_DIRECTIONS FOR THIS TASK_.
Retype the range from the line holding "b r off data" to the last line of the listing, inclusive, exactly as it appears and with nothing else.
★ ★ ★
/-- A write of another TEST_ register (R601, R603). -/
def State.testWrite (s : State) (r : Nat) (data : W32) : State × Status :=
  let w := data.toNat
  let put (ok : Bool) (t : SelfTest) : State × Status := if ok then ({ s with test := t }, .done) else (s, .outOfRange)
  let t := s.test
  if t.bolt then (s, .bolted)
  else if !t.en then (s, .wrongState)
  else match arrayIdx 0x100 14 r, arrayIdx 0x140 14 r, arrayIdx 0x180 14 r, arrayIdx 0x1C0 14 r, arrayIdx 0x200 32 r with
    | some i, _, _, _, _ => put (decide (bits w 15 0 ≤ 4095)) { t with delay := tset t.delay 0 i (bits w 15 0) }
    | _, some i, _, _, _ => put (bits w 30 27 != 14 && decide (bits w 26 24 < 6))
        { t with backp := tset t.backp 0 i (keepBits [(31, 31), (30, 27), (26, 24)] data) }
    | _, _, some i, _, _ => put (decide (bits w 31 26 < numTx i) && rateOk 4 (bits w 25 21))
        { t with laneErr := tset t.laneErr 0 i (keepBits [(31, 26), (25, 21)] data) }
    | _, _, _, some i, _ => put (decide (bits w 31 26 < numRx i) && rateOk 1 (bits w 25 21))
        { t with ackDrop := tset t.ackDrop 0 i (keepBits [(31, 26), (25, 21)] data) }
    | _, _, _, _, some i => put (decide (1 ≤ bits w 21 16) && decide (bits w 21 16 ≤ 50))
        { t with stretch := tset t.stretch 0 i (keepBits [(31, 31), (21, 16), (3, 0)] data) }
    | _, _, _, _, _ => put (rateOk 1 (bits w 31 27)) { t with portAck := keepBits [(31, 27), (15, 0)] data }

/-! ### MS_ and CORE_ (R220, R259, R322, R324) -/

/-- A write in the MS_ block. -/
def State.msWrite (s : State) (k r : Nat) (data : W32) : State × Status :=
  let w := data.toNat
  if r = 0x02C then
    if 1 ≤ bits w 7 0 ∧ bits w 7 0 ≤ 168 then (s.modMs k fun m => { m with period := bits w 7 0 }, .done) else (s, .outOfRange)
  else if r = 0x030 then
    if 1 ≤ bits w 3 0 ∧ bits w 3 0 ≤ 10 then (s.modMs k fun m => { m with retain := bits w 3 0 }, .done) else (s, .outOfRange)
  else (s, .done)

/-- CORE_RNGSEED: the seed is loaded into every engine whose SEEDSRC bit is 1, from its next descriptor on (R322, R325). -/
def State.rngseed (s : State) (c : Nat) (data : W32) : State :=
  each ((List.range 6).filter (s.core c).seedSrc.getLsbD) (fun e s => s.modEng c e fun g => { g with seedNext := some data }) s

/-- A write in the CORE_ block. -/
def State.coreWrite (s : State) (c r : Nat) (data : W32) : State × Status :=
  if r = 0x070 then (s.modCore c fun u => { u with seedSrc := data.setWidth 6 }, .done)
  else if r = 0x078 then (s.rngseed c data, .done)
  else (s, .done)

/-! ### Station registers (R61, R64, R140, R172) -/

/-- A write in a station's block. -/
def State.stationWrite (s : State) (st r : Nat) (data : W32) : State × Status :=
  match arrayIdx 0 (numTx st) r, arrayIdx 0xC00 112 r with
  | some g, _ => s.txcfgWrite st g data
  | _, some i => s.crallocWrite st (i / 8) (i % 8) data
  | _, _ => if r = 0x900 then s.calcfgWrite st data else (s, .done)

/-! ### Slow units (R453 to R455) -/

/-- The slow unit that takes a write by posting, if the register is one of its (R453). -/
def slowOf (b : Block) (r : Nat) : Option SlowUnit :=
  match b with
  | .ls => some .ls
  | .pwr => some .pwr
  | .thm => some .thm
  | .wd => some .wd
  | .kd n => some (.kd n)
  | .port => (arrayIdx 0x140 16 r).map .port
  | _ => none

/-- A frequency that PWR_REGION admits, in 10 MHz (R495, R519). -/
def freqOk (f : Nat) : Bool := decide (140 ≤ f) && decide (f ≤ 210) && f % 5 == 0

/-- The range check that the register agent makes before it posts a write (R127, R209, R413, R455, R509, R519). -/
def postRange (b : Block) (r : Nat) (data : W32) : Bool :=
  let w := data.toNat
  match b with
  | .pwr =>
    if r = 0x000 then decide (bits w 31 30 ≤ 1) && decide (400 ≤ bits w 15 0) && decide (bits w 15 0 ≤ 2000)
    else if r = 0x010 then decide (50 ≤ bits w 15 0) && decide (bits w 15 0 ≤ 150)
    else if (arrayIdx 0x200 8 r).isSome then decide (10 ≤ bits w 7 0)
    else if (arrayIdx 0x300 32 r).isSome then
      freqOk (bits w 23 16) && freqOk (bits w 15 8) && decide (bits w 15 8 ≤ bits w 23 16)
    else true
  | .kd _ => r != 0 || decide (bits w 3 0 ≤ 8)
  | .port => bits w 30 29 == 1 || bits w 30 29 == 2
  | _ => true

/-- The clock of a region stops for a change of frequency; its FT copy is not valid until a pulse after its restart (R333, R497). -/
def State.stopRegion (s : State) (r freq : Nat) : State :=
  let s1 := s.modRegion r fun x => { x with state := 1, nextFreq := freq }
  { s1 with time := { s1.time with invalid := if s1.time.invalid.contains r then s1.time.invalid else r :: s1.time.invalid } }

/-- PWR_REGION as the region takes it; with FMIN equal to FMAX it goes to that frequency alone (R495, R519). -/
def State.regionWrite (s : State) (r : Nat) (data : W32) : State :=
  let fmax := bits data.toNat 23 16
  let fmin := bits data.toNat 15 8
  let s1 := s.modRegion r fun x => { x with fmax := fmax, fmin := fmin }
  if fmin = fmax ∧ (s.region r).freq ≠ fmax ∧ (s.region r).state = 0 then s1.stopRegion r fmax else s1

/-- A write in the PWR_ block as the unit applies it (R127, R498, R509, R519). -/
def State.pwrWrite (s : State) (r : Nat) (data : W32) : State :=
  let w := data.toNat
  match arrayIdx 0x200 8 r, arrayIdx 0x300 32 r with
  | some n, _ => s.modDiePower n fun d => { d with ramp := bits w 7 0 }
  | _, some i => s.regionWrite i data
  | _, _ =>
    if r = 0x000 then { s with power := { s.power with mode := bits w 31 30, limit := bits w 15 0 } }
    else if r = 0x00C then
      { s with power := { s.power with sleepLg := data.getLsbD 17, sleepDies := data.getLsbD 16, sleepPorts := data.setWidth 16 } }
    else if r = 0x010 then { s with power := { s.power with dieCap := bits w 15 0 } }
    else s

/-- SHEAF_FORCE and SHEAF_FORCEVAL as the Warden's firmware writes them (R364, R367). -/
def State.wdWrite (s : State) (r : Nat) (data : W32) : State :=
  if r = 0x304 then { s with sheaves := { s.sheaves with forceVal := data } }
  else if r = 0x300 then
    let i := data.toNat % 16384
    let s1 := { s with sheaves := { s.sheaves with forceSheaf := i } }
    if data.getLsbD 31 then (s1.setSheaf i s.sheaves.forceVal.toNat).raise ntSheafForced else s1
  else s

/-- GO names a sheaf of a field out of service, so that the write is dropped (R364). -/
def State.forceDropped (s : State) (r : Nat) (data : W32) : Bool :=
  decide (r = 0x300) && data.getLsbD 31 && !s.fieldUp (sheafBank (data.toNat % 16384))

/-- A posted write as its unit applies it, with the status of one that it drops (R364, R455). -/
def State.applyWrite (s : State) (off : Nat) (data : W32) : State × Status :=
  match blockOf off with
  | some (.ls, r) => match arrayIdx 0 10 r with
    | some f => (s.modFeed f fun x => { x with hold := data.getLsbD 22 }, .done)
    | none => (s, .done)
  | some (.pwr, r) => (s.pwrWrite r data, .done)
  | some (.wd, r) => if s.forceDropped r data then (s, .wrongState) else (s.wdWrite r data, .done)
  | some (.kd n, r) =>
    if r = 0 then s.kdApply n fun k => k.withAddr (data.toNat % 16)
    else match arrayIdx 0x100 64 r with
      | some i => s.kdApply n fun k => k.withRemap i (bits data.toNat 10 8, bits data.toNat 5 0)
      | none => (s, .done)
  | some (.port, r) => match arrayIdx 0x140 16 r with
    | some p => s.portCfg p data
    | none => (s, .done)
  | _ => (s, .done)

/-- The PATH that ERR_LAST records of a posted write a unit drops: the Warden's for a register of WD_ (R364, R455). -/
def latePath (u : SlowUnit) : Path := if u = .wd then .warden else .unitLate

/-- A unit applies its posted write (R453, R455). -/
def State.applyPosted (s : State) (u : SlowUnit) : State :=
  match s.bridge.posted.find? fun e => decide (e.1 = u) with
  | none => s
  | some e => State.wroteReg ((s.unpost u).applyWrite e.2.1 e.2.2) (latePath u) e.2.1

/-- The register agent posts a write, unless its unit is BUSY or a value lies outside its range (R453 to R455; log entry 51). -/
def State.postWrite (s : State) (u : SlowUnit) (b : Block) (r off : Nat) (data : W32) : State × Status :=
  if s.unitBusy u then (s, .busy)
  else if !postRange b r data then (s, .outOfRange)
  else ({ s with bridge := { s.bridge with posted := s.bridge.posted ++ [(u, off, data)] } }, .done)

/-! ### Every write (R444 to R446, R457) -/

/-- A path may write a block (R444). -/
def pathMay (p : Path) (b : Block) : Bool :=
  match b with
  | .wd => p == .warden
  | .cmd | .notice => p != .coreStore
  | _ => true

/-- The effect of a write that its path may make on a register that exists. -/
def State.blockWrite (s : State) (via : Via) (b : Block) (r off : Nat) (data : W32) : State × Status :=
  match slowOf b r with
  | some u => s.postWrite u b r off data
  | none => match b with
    | .notice => s.noticeWrite r data
    | .cmd => s.cmdWrite via r data
    | .test => if r = 0 then s.testEn data else s.testWrite r data
    | .station st => s.stationWrite st r data
    | .ms k => s.msWrite k r data
    | .core c => s.coreWrite c r data
    | _ => (s, .done)

/-- A write at a local address, with its status: the checks of R444 in their order, then R445, then the register's own. -/
def State.tryWrite (s : State) (path : Path) (via : Via) (a : Nat) (data : W32) : State × Status :=
  if a < regBase ∨ regBase + 2 ^ 32 ≤ a then (s, .outOfRange)
  else if a % 4 ≠ 0 then (s, .badField)
  else match blockOf (a - regBase) with
    | none => (s, .notPresent)
    | some (b, r) =>
      if (findReg (s.map b) r).isNone then (s, .notPresent)
      else if !pathMay path b then (s, .authFail)
      else s.blockWrite via b r (a - regBase) data

/-- A write at a local address by a path: what is dropped is recorded, and a reload of a halted unit counts (R449, R457). -/
def State.regWrite (s : State) (path : Path) (via : Via) (a : Nat) (data : W32) : State × Status :=
  let x := s.tryWrite path via a data
  let posted := match blockOf (a - regBase) with
    | some (b, r) => (slowOf b r).isSome
    | none => false
  (if x.2 = .done then (if posted then x.1 else x.1.reload (a - regBase)) else x.1.dropWrite path (a % 2 ^ 32) x.2, x.2)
★ ★ ★
_REPLY TO THE EXERCISE_.
  | some u => s.postWrite u b r off data
  | none => match b with
    | .notice => s.noticeWrite r data
    | .cmd => s.cmdWrite via r data
    | .test => if r = 0 then s.testEn data else s.testWrite r data
    | .station st => s.stationWrite st r data
    | .ms k => s.msWrite k r data
    | .core c => s.coreWrite c r data
    | _ => (s, .done)

/-- A write at a local address, with its status: the checks of R444 in their order, then R445, then the register's own. -/
def State.tryWrite (s : State) (path : Path) (via : Via) (a : Nat) (data : W32) : State × Status :=
  if a < regBase ∨ regBase + 2 ^ 32 ≤ a then (s, .outOfRange)
  else if a % 4 ≠ 0 then (s, .badField)
  else match blockOf (a - regBase) with
    | none => (s, .notPresent)
    | some (b, r) =>
      if (findReg (s.map b) r).isNone then (s, .notPresent)
      else if !pathMay path b then (s, .authFail)
      else s.blockWrite via b r (a - regBase) data

/-- A write at a local address by a path: what is dropped is recorded, and a reload of a halted unit counts (R449, R457). -/
def State.regWrite (s : State) (path : Path) (via : Via) (a : Nat) (data : W32) : State × Status :=
  let x := s.tryWrite path via a data
  let posted := match blockOf (a - regBase) with
    | some (b, r) => (slowOf b r).isSome
    | none => false
  (if x.2 = .done then (if posted then x.1 else x.1.reload (a - regBase)) else x.1.dropWrite path (a % 2 ^ 32) x.2, x.2)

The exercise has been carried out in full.